#### How to complete this task:
Exactly the lines from the opening of the data through the line containing "def bare (t" should be reproduced, please, with nothing added.

********

-- ==== Sys2Proof/Safety.lean ====
section
/-! DEFINITION. The terms in which claims about the machine are stated: what a team's registers hold, which of them a result covers, when an
instruction is about to issue and has passed the checks of R231, and the invariants. -/

namespace Sys2Proof.Machine

/-! ## Registers -/

/-- The word a general register of a slot holds; 0 for a selector that is none (R104). -/
def regOf (t : Team) (slot : Nat) : Sel → Word
  | .v k => wordGet t.vregs (192 * slot + k)
  | .s k => if h : k < 32 then t.sregs[k] else 0
  | .w k => wordGet t.wregs (4 * slot + k)
  | _ => 0

/-- n registers upward from a register, as one number, the lowest least significant. -/
def numOf (t : Team) (slot : Nat) (x : Sel) : Nat → Nat
  | 0 => 0
  | n + 1 => (regOf t slot x).toNat + 2 ^ 32 * numOf t slot (Sel.plus x 1) n

/-- Register r of a slot is one of the n registers from d in one of the lanes; an s register is every slot's (R104). -/
def Covers (d : Sel) (n : Nat) (lanes : List Nat) (slot : Nat) (r : Sel) : Prop :=
  (isSreg d = true ∨ slot ∈ lanes) ∧ ∃ j, j < n ∧ r = Sel.plus d j

/-- A team but for its registers, their poison and FPST. -/
def bare (t : Team) : Team := { t with vregs := [], sregs := Vector.replicate 32 0, wregs := [], poisonV := [], fpst := 0 }

/-- t1 is t with n registers from d written in the lanes, each with its value, and the exceptions e ORed into FPST. Every other register keeps its word;
a written v register is poisoned no more (R385); nothing else of the team changes. -/
structure Wrote (t t1 : Team) (d : Sel) (n : Nat) (lanes : List Nat) (val : Nat → Nat) (e : BitVec 5) : Prop where
  value : ∀ k ∈ lanes, numOf t1 k d n = val k % 2 ^ (32 * n)
  others : ∀ slot r, r.isDst = true → ¬ Covers d n lanes slot r → regOf t1 slot r = regOf t slot r
  poison : ∀ p, p ∈ t1.poisonV ↔ p ∈ t.poisonV ∧ ∀ k ∈ lanes, ∀ j, j < n → ∀ r, Sel.plus d j = .v r → p ≠ 192 * k + r
  fpst : t1.fpst = t.fpst ||| e
  rest : bare t1 = bare t

/-! ## An instruction about to issue -/

/-- Team u stands in clause c, holds the issue slot and waits for nothing, and the device runs (R171, R231, R411). -/
structure Issuing (s : State) (u : Nat) (t : Team) (c : Clause) : Prop where
  running : s.trust.halted = false
  slot : s.cur = some u
  team : tblGet s.teams u = some t
  clause : t.clause = some c
  ready : t.wait = .none

/-- Checks 2 to 4 of R231 hold: the fields are of their kinds, the operands are registers that exist, aligned and of one uniformity, and the TYPE is one
that the instruction accepts. -/
structure Legal (i : Instr) (t : Team) (late : Bool) (types : Nat → Bool) (ops : List Opnd) : Prop where
  fields : i.wellFormed = true
  operands : opndsOk t.cfg.budget late ops = true
  type : types (modeType t.mode) = true

/-- The lanes on which an instruction acts: EXEC and the guard (R107); after a RETRY, the pending ones among them (R334). -/
def lanesOn (t : Team) : Mask :=
  match t.retry with
  | some m => m &&& activeMask t
  | none => activeMask t

/-- The lanes of an instruction that EXEC alone governs. -/
def lanesExec (t : Team) : Mask :=
  match t.retry with
  | some m => m &&& t.exec
  | none => t.exec

/-- No lane of the mask reads a poisoned register (R385). -/
def Unpoisoned (t : Team) (ops : List Opnd) (m : Mask) : Prop := poisonedLanes t ops m = 0

/-- The instruction completes: the team goes on to the next word with a result of n registers from d in the lanes of a mask (once for an s destination,
R106) and the exceptions e ORed into FPST, and nothing else of the machine changes. -/
def Completes (i : Instr) (s : State) (u : Nat) (t : Team) (m : Mask) (d : Sel) (n : Nat) (val : Nat → Nat) (e : BitVec 5) : Prop :=
  ∃ t1, exec i s = .next (stepOn (s.setTeam u t1) u) ∧ Wrote t t1 d n (lanesFor t d m) val e

/-- The instruction takes a trap of a class at itself, with EXEC as the faulted mask and the mask pending given (R231, R332). -/
def Traps (i : Instr) (s : State) (u : Nat) (k : TrapClass) (m : Mask) : Prop := exec i s = .next (takeTrap s u (trapOf k m))

/-- The exceptions of a list of lanes, ORed (R128). -/
def flagsOf (lanes : List Nat) (f : Nat → BitVec 5) : BitVec 5 := lanes.foldl (fun e k => e ||| f k) 0

/-! ## Elements and exact results (R16, R234, R244 to R246) -/

/-- A packed value holds these elements and no other bit. -/
def Holds (ty v : Nat) (f : Nat → Nat) : Prop :=
  v < 2 ^ (elemWidth ty * elemCount ty) ∧ ∀ e, e < elemCount ty → elemOf ty e v = f e

/-- The number that an element stands for: two's complement under I32, I64 and I16X2, natural under the other integer TYPEs (R234). -/
def numberOf (ty x : Nat) : Int :=
  if ty = 0 ∨ ty = 2 ∨ ty = 4 then (BitVec.ofNat (elemWidth ty) x).toInt else (BitVec.ofNat (elemWidth ty) x).toNat

/-- An exact result as an element: modulo 2^W (R244). -/
def wrapped (ty : Nat) (r : Int) : Nat := (BitVec.ofInt (elemWidth ty) r).toNat

/-- The same, clamped to the range of the TYPE when SAT is set (R244). -/
def perhapsClamped (ty : Nat) (sat : Bool) (r : Int) : Nat :=
  wrapped ty (if sat then
    (if ty = 0 ∨ ty = 2 ∨ ty = 4 then max (-((2 : Int) ^ (elemWidth ty - 1))) (min ((2 : Int) ^ (elemWidth ty - 1) - 1) r)
     else max 0 (min ((2 : Int) ^ elemWidth ty - 1) r)) else r)

/-- The ends of the range of an integer TYPE's element (R127, R234). -/
def leastOf (ty : Nat) : Int := if ty = 0 ∨ ty = 2 ∨ ty = 4 then -((2 : Int) ^ (elemWidth ty - 1)) else 0
def greatestOf (ty : Nat) : Int := if ty = 0 ∨ ty = 2 ∨ ty = 4 then (2 : Int) ^ (elemWidth ty - 1) - 1 else (2 : Int) ^ elemWidth ty - 1

/-- The integer instructions of two sources with the element each gives, from TYPE, SAT and the two source elements (R244, R245). -/
def integerBinary (d a b : Sel) : List (Instr × (Nat → Bool → Nat → Nat → Nat)) :=
  [ (.add d a b, fun ty sat x y => perhapsClamped ty sat (numberOf ty x + numberOf ty y)),
    (.sub d a b, fun ty sat x y => perhapsClamped ty sat (numberOf ty x - numberOf ty y)),
    (.mul d a b, fun ty sat x y => perhapsClamped ty sat (numberOf ty x * numberOf ty y)),
    (.mulhi d a b, fun ty _ x y => wrapped ty ((numberOf ty x * numberOf ty y).fdiv ((2 : Int) ^ elemWidth ty))),
    (.min d a b, fun ty _ x y => wrapped ty (min (numberOf ty x) (numberOf ty y))),
    (.max d a b, fun ty _ x y => wrapped ty (max (numberOf ty x) (numberOf ty y))),
    (.div d a b, fun ty sat x y => if numberOf ty y = 0 then 2 ^ elemWidth ty - 1 else perhapsClamped ty sat ((numberOf ty x).tdiv (numberOf ty y))),
    (.rem d a b, fun ty _ x y => if numberOf ty y = 0 then x else wrapped ty ((numberOf ty x).tmod (numberOf ty y))),
    (.shl d a b, fun ty _ x y => wrapped ty (numberOf ty x * (2 : Int) ^ (y % elemWidth ty))),
    (.shr d a b, fun ty _ x y => wrapped ty ((numberOf ty x).fdiv ((2 : Int) ^ (y % elemWidth ty)))),
    (.rot d a b, fun ty _ x y => ((BitVec.ofNat (elemWidth ty) x).rotateLeft (y % elemWidth ty)).toNat),
    (.and d a b, fun ty _ x y => (BitVec.ofNat (elemWidth ty) x &&& BitVec.ofNat (elemWidth ty) y).toNat),
    (.or d a b, fun ty _ x y => (BitVec.ofNat (elemWidth ty) x ||| BitVec.ofNat (elemWidth ty) y).toNat),
    (.xor d a b, fun ty _ x y => (BitVec.ofNat (elemWidth ty) x ^^^ BitVec.ofNat (elemWidth ty) y).toNat),
    (.andn d a b, fun ty _ x y => (BitVec.ofNat (elemWidth ty) x &&& ~~~ BitVec.ofNat (elemWidth ty) y).toNat) ]

/-- The integer instructions of one source with the element each gives (R244, R245). The last four are given by what R244 says of the bits. -/
def integerUnary (d a : Sel) : List (Instr × (Nat → Bool → Nat → Nat)) :=
  [ (.abs d a, fun ty sat x => perhapsClamped ty sat |numberOf ty x|),
    (.neg d a, fun ty sat x => perhapsClamped ty sat (-(numberOf ty x))),
    (.not d a, fun ty _ x => (~~~ BitVec.ofNat (elemWidth ty) x).toNat),
    (.popc d a, fun ty _ x => ((List.range (elemWidth ty)).filter (fun k => x.testBit k)).length),
    (.clz d a, fun ty _ x => ((List.range (elemWidth ty)).takeWhile (fun k => !x.testBit (elemWidth ty - 1 - k))).length),
    (.ctz d a, fun ty _ x => ((List.range (elemWidth ty)).takeWhile (fun k => !x.testBit k)).length),
    (.brev d a, fun ty _ x => (BitVec.ofNat (elemWidth ty) x).reverse.toNat) ]

/-- BFE on an element (R246): bits p + q − 1 to p of it, signed or not. -/
def fieldOf (ty p q x : Nat) : Nat :=
  if ty = 0 ∨ ty = 2 ∨ ty = 4 then wrapped ty (BitVec.ofNat q (x / 2 ^ p)).toInt else x / 2 ^ p % 2 ^ q

/-- The field a control word of R246 names, none when it names no bit: p and q = min(n, W − p). -/
def controlField (ty ctl : Nat) : Option (Nat × Nat) :=
  if ctl / 256 % 256 = 0 ∨ elemWidth ty ≤ ctl % 256 then none else some (ctl % 256, min (ctl / 256 % 256) (elemWidth ty - ctl % 256))

/-! ## Late results (R114, R128, R175, R176) -/

/-- t1 is t with one more operation o in flight, numbered id and counted on a flag (R114); registers, FPST and everything else as before. -/
structure LateAdded (t t1 : Team) (o : LateOp) (id flag : Nat) : Prop where
  number : o.id = id
  counted : o.flag = flag
  last : t1.late.getLast? = some o
  earlier : ∀ (j : Nat) (x : LateOp), t.late[j]? = some x → x.id ≠ id → t1.late[j]? = some x
  length : t1.late.length = t.late.length + 1
  flags : ∀ k, k < 12 → flagCount t1 k = if k = flag then flagCount t k + 1 else flagCount t k
  rest : { t1 with late := [], flags := t.flags } = { t with late := [] }

/-- What the completion of a late operation does, whenever it comes: its results in n registers from d in the lanes, its exceptions ORed into FPST, its
flag one lower, nothing else. -/
def WritesLate (o : LateOp) (d : Sel) (n : Nat) (lanes : List Nat) (val : Nat → Nat) (e : BitVec 5) : Prop :=
  ∀ t2 : Team, Wrote (lowerFlag { t2 with late := t2.late.filter (fun x => decide (x.id ≠ o.id)) } o.flag) (finishLate t2 o) d n lanes val e

/-- The instruction completes with a late result, everything else as in a state s0 that its unit left. -/
def CompletesLateFrom (i : Instr) (s s0 : State) (u : Nat) (t : Team) (flag : Nat) (m : Mask) (d : Sel) (n : Nat) (val : Nat → Nat) (e : BitVec 5) : Prop :=
  ∃ (k : Nat) (t1 : Team) (o : LateOp), exec i s = .next (stepOn (({ s0 with nextId := k } : State).setTeam u t1) u) ∧ s0.nextId < k ∧
    LateAdded t t1 o s0.nextId flag ∧ o.wait = .none ∧ WritesLate o d n (lanesFor t d m) val e

/-- The instruction completes with a late result: the team goes on to the next word with the operation in flight, ready to complete, and nothing else
of the machine changes but the numbers given out. -/
def CompletesLate (i : Instr) (s : State) (u : Nat) (t : Team) (flag : Nat) (m : Mask) (d : Sel) (n : Nat) (val : Nat → Nat) (e : BitVec 5) : Prop :=
  CompletesLateFrom i s s u t flag m d n val e

/-! ## Floating point as rational numbers (R122, R123) -/

/-- The formats of R122. -/
def formats : List FpFmt := [fmtBf16, fmtFp16, fmtFp32, fmtFp64]

/-- The magnitude that an encoding without its sign stands for; the encoding of infinity counts as the power of two after the largest finite value. -/
def magnitude (f : FpFmt) (c : Nat) : ℚ :=
  if c / 2 ^ f.fb = 0 then (c : ℚ) * (2 : ℚ) ^ f.qmin
  else ((2 ^ f.fb + c % 2 ^ f.fb : Nat) : ℚ) * (2 : ℚ) ^ (f.qmin + ((c / 2 ^ f.fb : Nat) : Int) - 1)

/-- An encoding of a finite value. -/
def Finite (f : FpFmt) (x : Nat) : Prop := x < 2 * f.signBit ∧ x % f.signBit < f.infBits

/-- The value of a finite encoding. -/
def valueOf (f : FpFmt) (x : Nat) : ℚ := if f.signBit ≤ x then -magnitude f (x % f.signBit) else magnitude f (x % f.signBit)

/-- Whether an exact magnitude between two neighbours rounds to the upper one (R123): whether it is the lower one, whether it lies above the midpoint,
whether on it. -/
def goesUp (rnd : Nat) (neg : Prop) (lower : Nat) (exact above half : Prop) : Prop :=
  (rnd = 0 ∧ (above ∨ (half ∧ lower % 2 = 1))) ∨ (rnd = 2 ∧ ¬ exact ∧ ¬ neg) ∨ (rnd = 3 ∧ ¬ exact ∧ neg) ∨ (rnd = 4 ∧ (above ∨ half))

/-- r is a nonzero exact result rounded once (R123), the result given by its sign and by the rational numbers that lie below its magnitude and that equal it:
one of the two neighbours of the magnitude with that sign, which one by RND, infinity or the largest finite value from the next power of two on; NX when it
differs from the exact result, OF when it exceeds the largest finite value, UF when it is inexact and, rounded without a bound on the exponent, below the
least normal number, NV and DZ clear (R128). -/
def Rounded (f : FpFmt) (rnd : Nat) (neg : Prop) [Decidable neg] (below at_ : ℚ → Prop) (r : Nat × BitVec 5) : Prop :=
  let sign := if neg then f.signBit else 0
  let M := magnitude f
  let half (x y : ℚ) : ℚ := (x + y) / 2
  let up (c : Nat) : Prop := goesUp rnd neg c (at_ (M c)) (below (half (M c) (M (c + 1)))) (at_ (half (M c) (M (c + 1))))
  let normal := M (2 ^ f.fb)
  let under := normal - (2 : ℚ) ^ f.qmin / 2
  let tiny : Prop := ¬ (below under ∨ at_ under) ∨
    (¬ (below normal ∨ at_ normal) ∧ ¬ goesUp rnd neg 1 (at_ under) (below (half under normal)) (at_ (half under normal)))
  (below (M f.infBits) ∨ at_ (M f.infBits) →
    r = (sign + (if rnd = 1 ∨ (rnd = 2 ∧ neg) ∨ (rnd = 3 ∧ ¬ neg) then f.infBits - 1 else f.infBits), fpOF ||| fpNX)) ∧
  (¬ (below (M f.infBits) ∨ at_ (M f.infBits)) →
    ∃ c, c < f.infBits ∧ (below (M c) ∨ at_ (M c)) ∧ ¬ (below (M (c + 1)) ∨ at_ (M (c + 1))) ∧ (up c → r.1 = sign + (c + 1)) ∧
      (¬ up c → r.1 = sign + c) ∧ (r.2 &&& fpNX ≠ 0 ↔ ¬ at_ (M c)) ∧ (r.2 &&& fpOF ≠ 0 ↔ r.1 = sign + f.infBits) ∧
      (r.2 &&& fpUF ≠ 0 ↔ ¬ at_ (M c) ∧ tiny) ∧ r.2 &&& (fpNV ||| fpDZ) = 0)

/-- r is the nonzero number q rounded once. -/
def RoundsTo (f : FpFmt) (rnd : Nat) (q : ℚ) (r : Nat × BitVec 5) : Prop := Rounded f rnd (q < 0) (fun x => x < |q|) (fun x => x = |q|) r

********

#### Reply:
-- ==== Sys2Proof/Safety.lean ====
section
/-! DEFINITION. The terms in which claims about the machine are stated: what a team's registers hold, which of them a result covers, when an
instruction is about to issue and has passed the checks of R231, and the invariants. -/

namespace Sys2Proof.Machine

/-! ## Registers -/

/-- The word a general register of a slot holds; 0 for a selector that is none (R104). -/
def regOf (t : Team) (slot : Nat) : Sel → Word
  | .v k => wordGet t.vregs (192 * slot + k)
  | .s k => if h : k < 32 then t.sregs[k] else 0
  | .w k => wordGet t.wregs (4 * slot + k)
  | _ => 0

/-- n registers upward from a register, as one number, the lowest least significant. -/
def numOf (t : Team) (slot : Nat) (x : Sel) : Nat → Nat
  | 0 => 0
  | n + 1 => (regOf t slot x).toNat + 2 ^ 32 * numOf t slot (Sel.plus x 1) n

/-- Register r of a slot is one of the n registers from d in one of the lanes; an s register is every slot's (R104). -/
def Covers (d : Sel) (n : Nat) (lanes : List Nat) (slot : Nat) (r : Sel) : Prop :=
  (isSreg d = true ∨ slot ∈ lanes) ∧ ∃ j, j < n ∧ r = Sel.plus d j

/-- A team but for its registers, their poison and FPST. -/
def bare (t : Team) : Team := { t with vregs := [], sregs := Vector.replicate 32 0, wregs := [], poisonV := [], fpst := 0 }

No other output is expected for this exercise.